An exception was taken on the ground that the instructions as to good faith were inadequate. The trial judge plainly told the jury that good faith on the part of the defendants in making the representations, honest belief that they were true, a belief which has some substantial basis, would be a legal excuse. We think the jury could not have been in doubt as to the correct rule of law on this point. The other assignments of error in this case have been examined. None of them seems to us to be well founded nor to require discussion. We conclude that there was no reversible error in the trial of the first indictment.

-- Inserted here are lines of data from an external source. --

-- ==== Sys2Proof/Claims.lean ====
section
/-! DEFINITION. The words the obligations are stated in: what an instruction completes with, what it leaves unchanged, and the checks of the
spec in the spec's own terms. The machine never uses them. -/

namespace Sys2Proof.Claims

open Sys2Proof.Machine

/-! ## Outcomes -/

/-- `exec i s` answers a next state, and that state satisfies `P`. -/
def Completes (i : Instr) (s : State) (P : State → Prop) : Prop := ∃ t, exec i s = .next t ∧ P t

/-- The instruction's word is `w` (its rule's encoding line), and it completes with `P` (its rule's pseudocode). -/
def Means (i : Instr) (w : Word) (s : State) (P : State → Prop) : Prop := encode i = w ∧ Completes i s P

/-- The state a fault leaves (60_exceptions R652, R655): `status` and the record, nothing else. -/
def faultOutcome (s : State) (reason : FaultReason) (word addr : Word) : State :=
  { s with status := .faulted reason, record := some ⟨reason, s.pc, word, addr⟩ }

/-- The state a halt leaves (R650) beside the instruction's own effects: `pc0 + 4` and `status`. -/
def haltOutcome (s : State) (reason : HaltReason) : State := { s with pc := s.pc + 4#32, status := .halted reason }

/-- The state a refused access leaves (R658): `status`, nothing else. -/
def stuckOutcome (s : State) : State := { s with status := .stuck }

/-! ## What is left unchanged -/

/-- Every integer register but those listed reads as before. -/
def KeepsX (s t : State) (but : List Reg) : Prop := ∀ r, r ∉ but → readX r t = readX r s

/-- Every floating-point slot but those listed reads as before. -/
def KeepsF (s t : State) (but : List Reg) : Prop := ∀ r, r ∉ but → readF r t = readF r s

/-- `frm` and every flag are as before. -/
def KeepsFcsr (s t : State) : Prop := t.frm = s.frm ∧ t.fflags = s.fflags

/-- Every byte of memory, and the set `modified`, are as before. -/
def KeepsMemory (s t : State) : Prop := (∀ a : Word, readByte t.mem a = readByte s.mem a) ∧ t.modified = s.modified

/-- `status`, the fault record, the parameters and the draw count are as before. -/
def KeepsRun (s t : State) : Prop := t.status = s.status ∧ t.record = s.record ∧ t.cfg = s.cfg ∧ t.draws = s.draws

/-- `pc <- pc0 + 4` (41_control_flow R250). -/
def Advances (s t : State) : Prop := t.pc = s.pc + 4#32

/-- `setflags(flags)` and nothing else of `fcsr` (45_fp_common R470). -/
def Accrues (s : State) (flags : Flags) (t : State) : Prop :=
  t.frm = s.frm ∧ (s.cfg.fflagsMode = .accrue → t.fflags = s.fflags ||| flags) ∧
    (s.cfg.fflagsMode = .frozen → t.fflags = s.fflags)

/-! ## Results -/

/-- `x[rd] <- v`, `pc <- pc0 + 4`, and nothing else. -/
structure XResult (s : State) (rd : Reg) (v : Word) (t : State) : Prop where
  result : readX rd t = if rd = 0#5 then 0#32 else v
  otherX : KeepsX s t [rd]
  slots : KeepsF s t []
  fcsr : KeepsFcsr s t
  memory : KeepsMemory s t
  run : KeepsRun s t
  pc : Advances s t

/-- `x[rd] <- v ; setflags(flags)`, `pc <- pc0 + 4`, and nothing else. -/
structure XFlagResult (s : State) (rd : Reg) (v : Word) (flags : Flags) (t : State) : Prop where
  result : readX rd t = if rd = 0#5 then 0#32 else v
  otherX : KeepsX s t [rd]
  slots : KeepsF s t []
  fcsr : Accrues s flags t
  memory : KeepsMemory s t
  run : KeepsRun s t
  pc : Advances s t

/-- `f[rd] <- v ; setflags(flags)`, `pc <- pc0 + 4`, and nothing else. -/
structure FResult (s : State) (rd : Reg) (v : Word) (flags : Flags) (t : State) : Prop where
  result : readF rd t = v
  otherF : KeepsF s t [rd]
  registers : KeepsX s t []
  fcsr : Accrues s flags t
  memory : KeepsMemory s t
  run : KeepsRun s t
  pc : Advances s t

/-- The two slots of a double written with `v`, low word in `lo`; `setflags(flags)`; `pc <- pc0 + 4`; and nothing else. -/
structure DResult (s : State) (lo hi : Reg) (v : Dword) (flags : Flags) (t : State) : Prop where
  low : readF lo t = v.extractLsb' 0 32
  high : readF hi t = v.extractLsb' 32 32
  otherF : KeepsF s t [lo, hi]
  registers : KeepsX s t []
  fcsr : Accrues s flags t
  memory : KeepsMemory s t
  run : KeepsRun s t
  pc : Advances s t

/-- Every other byte of memory is kept, and the bytes from `a` up are the list's (20_memory R102). -/
def Stores (s : State) (a : Word) (bytes : List Byte) (t : State) : Prop :=
  (∀ x : Word, (x - a).toNat < bytes.length → some (readByte t.mem x) = bytes[(x - a).toNat]?) ∧
  (∀ x : Word, bytes.length ≤ (x - a).toNat → readByte t.mem x = readByte s.mem x)

/-- The stored addresses join `modified` when `FETCH_COHERENCE = fault` (10_state R69). -/
def MarksModified (s : State) (a : Word) (n : Nat) (t : State) : Prop :=
  (s.cfg.fetchCoherence = .immediate → t.modified = s.modified) ∧
  (s.cfg.fetchCoherence = .fault → ∀ x : Word, x.toNat ∈ t.modified ↔ (x - a).toNat < n ∨ x.toNat ∈ s.modified)

/-- A store of some bytes at `a`, `pc <- pc0 + 4`, and nothing else. -/
structure StoreResult (s : State) (a : Word) (bytes : List Byte) (t : State) : Prop where
  memory : Stores s a bytes t
  modified : MarksModified s a bytes.length t
  registers : KeepsX s t []
  slots : KeepsF s t []
  fcsr : KeepsFcsr s t
  run : KeepsRun s t
  pc : Advances s t

/-- A store of some bytes at `a`, `x[rd] <- v`, `pc <- pc0 + 4`, and nothing else. -/
structure StoreXResult (s : State) (a : Word) (bytes : List Byte) (rd : Reg) (v : Word) (t : State) : Prop where
  memory : Stores s a bytes t
  modified : MarksModified s a bytes.length t
  result : readX rd t = if rd = 0#5 then 0#32 else v
  otherX : KeepsX s t [rd]
  slots : KeepsF s t []
  fcsr : KeepsFcsr s t
  run : KeepsRun s t
  pc : Advances s t

/-- `pc <- target`, and nothing else. -/
structure JumpResult (s : State) (target : Word) (t : State) : Prop where
  registers : KeepsX s t []
  slots : KeepsF s t []
  fcsr : KeepsFcsr s t
  memory : KeepsMemory s t
  run : KeepsRun s t
  pc : t.pc = target

/-- `x[rd] <- pc0 + 4 ; pc <- target`, and nothing else. -/
structure LinkResult (s : State) (rd : Reg) (target : Word) (t : State) : Prop where
  link : readX rd t = if rd = 0#5 then 0#32 else s.pc + 4#32
  otherX : KeepsX s t [rd]
  slots : KeepsF s t []
  fcsr : KeepsFcsr s t
  memory : KeepsMemory s t
  run : KeepsRun s t
  pc : t.pc = target

/-- What a CSR write of `v` leaves in `frm` and `fflags`, or, where nothing is written, that they are kept
(10_state R63, 48_system R612). -/
def FcsrAfter (s : State) (csr : BitVec 12) (written : Option Word) (t : State) : Prop :=
  match written with
  | none => KeepsFcsr s t
  | some v =>
    (csr = 0x001#12 → t.fflags = v.extractLsb' 0 5 ∧ t.frm = s.frm) ∧
    (csr = 0x002#12 → t.fflags = s.fflags ∧ t.frm = v.extractLsb' 0 3) ∧
    (csr = 0x003#12 → t.fflags = v.extractLsb' 0 5 ∧ t.frm = v.extractLsb' 5 3)

/-- A CSR instruction that reads `v` (none: it does not read) and writes `written` (none: it does not write), `n` draws
taken. -/
structure CsrResult (s : State) (rd : Reg) (csr : BitVec 12) (v written : Option Word) (n : Nat) (t : State) :
    Prop where
  result : ∀ w, v = some w → readX rd t = if rd = 0#5 then 0#32 else w
  noResult : v = none → readX rd t = readX rd s
  otherX : KeepsX s t [rd]
  slots : KeepsF s t []
  fcsr : FcsrAfter s csr written t
  memory : KeepsMemory s t
  run : t.status = s.status ∧ t.record = s.record ∧ t.cfg = s.cfg
  draws : t.draws = s.draws + n
  pc : Advances s t

/-! ## Conditions of the spec -/

/-- `CSR_read(csr)` of the floating-point CSRs (10_state R63, 48_system R612). -/
def FloatCsrValue (s : State) (csr : BitVec 12) (v : Word) : Prop :=
  (csr = 0x001#12 ∧ v = s.fflags.zeroExtend 32) ∨ (csr = 0x002#12 ∧ v = s.frm.zeroExtend 32) ∨
    (csr = 0x003#12 ∧ v = (s.frm ++ s.fflags).zeroExtend 32)

/-- The counter CSRs (R612, R613). -/
def counterCsrs : List (BitVec 12) := [0xC00#12, 0xC01#12, 0xC02#12, 0xC80#12, 0xC81#12, 0xC82#12]

/-- The code of a rounding mode (45_fp_common R454). -/
def modeCode : Fp.Mode → BitVec 3
  | .rne => 0b000#3
  | .rtz => 0b001#3
  | .rdn => 0b010#3
  | .rup => 0b011#3
  | .rmm => 0b100#3

/-- `rm_eff(rm)` is the code of a mode: no check of R456 or R457 fails (R455). -/
def RmSelects (rm frm : BitVec 3) (mode : Fp.Mode) : Prop :=
  (rm ≠ 0b111#3 ∧ rm = modeCode mode) ∨ (rm = 0b111#3 ∧ frm = modeCode mode)

/-- The slots a field names as a double register (10_state R57). -/
def PairIs (cfg : Config) (r lo hi : Reg) : Prop :=
  (cfg.dpairMode = .evenPair ∧ r.toNat % 2 = 0 ∧ lo = r ∧ hi.toNat = r.toNat + 1) ∨
  (cfg.dpairMode = .scaled ∧ r.toNat < 16 ∧ lo.toNat = 2 * r.toNat ∧ hi.toNat = 2 * r.toNat + 1)

/-- `F64` of two slots: `{f[hi], f[lo]}` (R57). -/
def doubleOf (s : State) (lo hi : Reg) : Dword := readF hi s ++ readF lo s

/-- `MEM_ADMIT(a, n, kind)` (20_memory R107). -/
def Admits (cfg : Config) (a : Word) (n : Nat) (kind : AccessKind) : Prop := memAdmit cfg ⟨a, n, kind⟩ = true

/-- `MisalignCheck(a, n)` passes (R105). -/
def AlignOk (cfg : Config) (a : Word) (n : Nat) : Prop := cfg.misalignedData = .bytewise ∨ a.toNat % n = 0

/-- `EA = x[rs1] + sext_32(imm12)` (R111). -/
def dispAddr (s : State) (rs1 : Reg) (imm : BitVec 12) : Word := readX rs1 s + imm.signExtend 32

/-- The little-endian half-word at `a` (R101). -/
def halfAt (s : State) (a : Word) : BitVec 16 := readByte s.mem (a + 1#32) ++ readByte s.mem a

/-- The little-endian word at `a` (R101). -/
def wordAt (s : State) (a : Word) : Word :=
  readByte s.mem (a + 3#32) ++ readByte s.mem (a + 2#32) ++ readByte s.mem (a + 1#32) ++ readByte s.mem a

/-- The four bytes of a word, low byte first (R102). -/
def leBytes (v : Word) : List Byte := [v.extractLsb' 0 8, v.extractLsb' 8 8, v.extractLsb' 16 8, v.extractLsb' 24 8]

/-- A data access: its address, the alignment it is checked against, and its port calls (R105, R106). -/
structure Access where
  addr  : Word
  align : Nat
  calls : List PortCall

/-- The access of each instruction of R106; none for every other instruction. -/
def accessOf (s : State) : Instr → Option Access
  | .lb _ rs1 imm | .lbu _ rs1 imm => some ⟨dispAddr s rs1 imm, 1, [⟨dispAddr s rs1 imm, 1, .read⟩]⟩
  | .lh _ rs1 imm | .lhu _ rs1 imm => some ⟨dispAddr s rs1 imm, 2, [⟨dispAddr s rs1 imm, 2, .read⟩]⟩
  | .lw _ rs1 imm | .flw _ rs1 imm => some ⟨dispAddr s rs1 imm, 4, [⟨dispAddr s rs1 imm, 4, .read⟩]⟩
  | .sb rs1 _ imm => some ⟨dispAddr s rs1 imm, 1, [⟨dispAddr s rs1 imm, 1, .write⟩]⟩
  | .sh rs1 _ imm => some ⟨dispAddr s rs1 imm, 2, [⟨dispAddr s rs1 imm, 2, .write⟩]⟩
  | .sw rs1 _ imm | .fsw rs1 _ imm => some ⟨dispAddr s rs1 imm, 4, [⟨dispAddr s rs1 imm, 4, .write⟩]⟩
  | .fld _ rs1 imm =>
    some ⟨dispAddr s rs1 imm, 8, [⟨dispAddr s rs1 imm, 4, .read⟩, ⟨dispAddr s rs1 imm + 4#32, 4, .read⟩]⟩
  | .fsd rs1 _ imm =>
    some ⟨dispAddr s rs1 imm, 8, [⟨dispAddr s rs1 imm, 4, .write⟩, ⟨dispAddr s rs1 imm + 4#32, 4, .write⟩]⟩
  | .lrW _ rs1 _ _ => some ⟨readX rs1 s, 4, [⟨readX rs1 s, 4, .read⟩]⟩
  | .scW _ rs1 _ _ _ => some ⟨readX rs1 s, 4, [⟨readX rs1 s, 4, .write⟩]⟩
  | .amoswapW _ rs1 _ _ _ | .amoaddW _ rs1 _ _ _ | .amoxorW _ rs1 _ _ _ | .amoandW _ rs1 _ _ _
  | .amoorW _ rs1 _ _ _ | .amominW _ rs1 _ _ _ | .amomaxW _ rs1 _ _ _ | .amominuW _ rs1 _ _ _
  | .amomaxuW _ rs1 _ _ _ => some ⟨readX rs1 s, 4, [⟨readX rs1 s, 4, .read⟩, ⟨readX rs1 s, 4, .write⟩]⟩
  | _ => none

/-- The `rm` field of an instruction that has one (R454, R455). -/
def rmField : Instr → Option (BitVec 3)
  | .faddS _ _ _ rm | .fsubS _ _ _ rm | .fmulS _ _ _ rm | .fdivS _ _ _ rm | .fsqrtS _ _ rm
  | .fmaddS _ _ _ _ rm | .fmsubS _ _ _ _ rm | .fnmsubS _ _ _ _ rm | .fnmaddS _ _ _ _ rm
  | .fcvtWS _ _ rm | .fcvtWuS _ _ rm | .fcvtSW _ _ rm | .fcvtSWu _ _ rm
  | .faddD _ _ _ rm | .fsubD _ _ _ rm | .fmulD _ _ _ rm | .fdivD _ _ _ rm | .fsqrtD _ _ rm
  | .fmaddD _ _ _ _ rm | .fmsubD _ _ _ _ rm | .fnmsubD _ _ _ _ rm | .fnmaddD _ _ _ _ rm
  | .fcvtWD _ _ rm | .fcvtWuD _ _ rm | .fcvtDW _ _ rm | .fcvtDWu _ _ rm | .fcvtSD _ _ rm | .fcvtDS _ _ rm => some rm
  | _ => none

/-- The fields of an instruction that name double registers (R57, R480, 60_exceptions R654). -/
def doubleFields : Instr → List Reg
  | .fld rd _ _ => [rd]
  | .fsd _ rs2 _ => [rs2]
  | .faddD rd rs1 rs2 _ | .fsubD rd rs1 rs2 _ | .fmulD rd rs1 rs2 _ | .fdivD rd rs1 rs2 _
  | .fminD rd rs1 rs2 | .fmaxD rd rs1 rs2
  | .fsgnjD rd rs1 rs2 | .fsgnjnD rd rs1 rs2 | .fsgnjxD rd rs1 rs2 => [rd, rs1, rs2]
  | .fmaddD rd rs1 rs2 rs3 _ | .fmsubD rd rs1 rs2 rs3 _ | .fnmsubD rd rs1 rs2 rs3 _
  | .fnmaddD rd rs1 rs2 rs3 _ => [rd, rs1, rs2, rs3]
  | .fsqrtD rd rs1 _ => [rd, rs1]
  | .fcvtWD _ rs1 _ | .fcvtWuD _ rs1 _ | .fclassD _ rs1 | .fcvtSD _ rs1 _ => [rs1]
  | .fcvtDW rd _ _ | .fcvtDWu rd _ _ | .fcvtDS rd _ _ => [rd]
  | .feqD _ rs1 rs2 | .fltD _ rs1 rs2 | .fleD _ rs1 rs2 => [rs1, rs2]
  | _ => []

/-- The CSR number of a CSR instruction and whether it writes (48_system R612). -/
def csrField : Instr → Option (BitVec 12 × Bool)
  | .csrrw _ _ csr | .csrrwi _ _ csr => some (csr, true)
  | .csrrs _ rs1 csr | .csrrc _ rs1 csr => some (csr, rs1 != 0#5)
  | .csrrsi _ uimm csr | .csrrci _ uimm csr => some (csr, uimm != 0#5)
  | _ => none

/-- The instructions that write memory (R106). -/
def writesMemory : Instr → Bool
  | .sb .. | .sh .. | .sw .. | .fsw .. | .fsd .. | .scW .. | .amoswapW .. | .amoaddW .. | .amoxorW .. | .amoandW ..
  | .amoorW .. | .amominW .. | .amomaxW .. | .amominuW .. | .amomaxuW .. => true
  | _ => false

/-! ## The fetch boundary (60_exceptions R656, R660, R661) -/

/-- Some byte of the word at `pc` is in `modified`, and `FETCH_COHERENCE = fault` (R661). -/
def Unfenced (s : State) : Prop :=
  s.cfg.fetchCoherence = .fault ∧ ∃ x : Word, (x - s.pc).toNat < 4 ∧ x.toNat ∈ s.modified

/-- A running state whose fetch passes its three checks; that the fetch asks about a 4-byte read at `pc` is log entry 5. -/
def Fetchable (s : State) : Prop :=
  s.status = .running ∧ s.pc.toNat % 4 = 0 ∧ ¬Unfenced s ∧ Admits s.cfg s.pc 4 .read

/-- A decoded instruction is admitted: it is not marked `(u)`, or `ADMIT_UNNAMED = true` (30_encoding R177). -/
def Admitted (s : State) (i : Instr) : Prop := s.cfg.admitUnnamed = true ∨ isUnnamed i = false

end Sys2Proof.Claims
end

We find it unnecessary to consider the questions raised under the second indictment. The sentences imposed under that indictment did not exceed those imposed under the first indictment and are to run concurrently with them. Even if the convictions on the second indictment should be reversed, the defendants' punishment would be in no way affected. It is well established that, where a conviction is sustained on counts sufficient to support the sentence, *247 it will not be disturbed for error on certain other counts. Sinclair v. United States, 279 U.S. 263, 299, 49 S. Ct. 268, 273, 73 L. Ed. 692; Claassen v. United States, 142 U.S. 140, 12 S. Ct. 169, 35 L. Ed. 966; Hill v. United States (C.C.A.) 42 F.(2d) 812. The affirmance of the convictions under the first indictment makes the correctness of the convictions under the second indictment merely a moot question. The appeal on the second indictment will accordingly be dismissed. And on the first indictment the judgments are affirmed.
The appeals on the second indictment are dismissed, and the judgments on the first indictment are affirmed.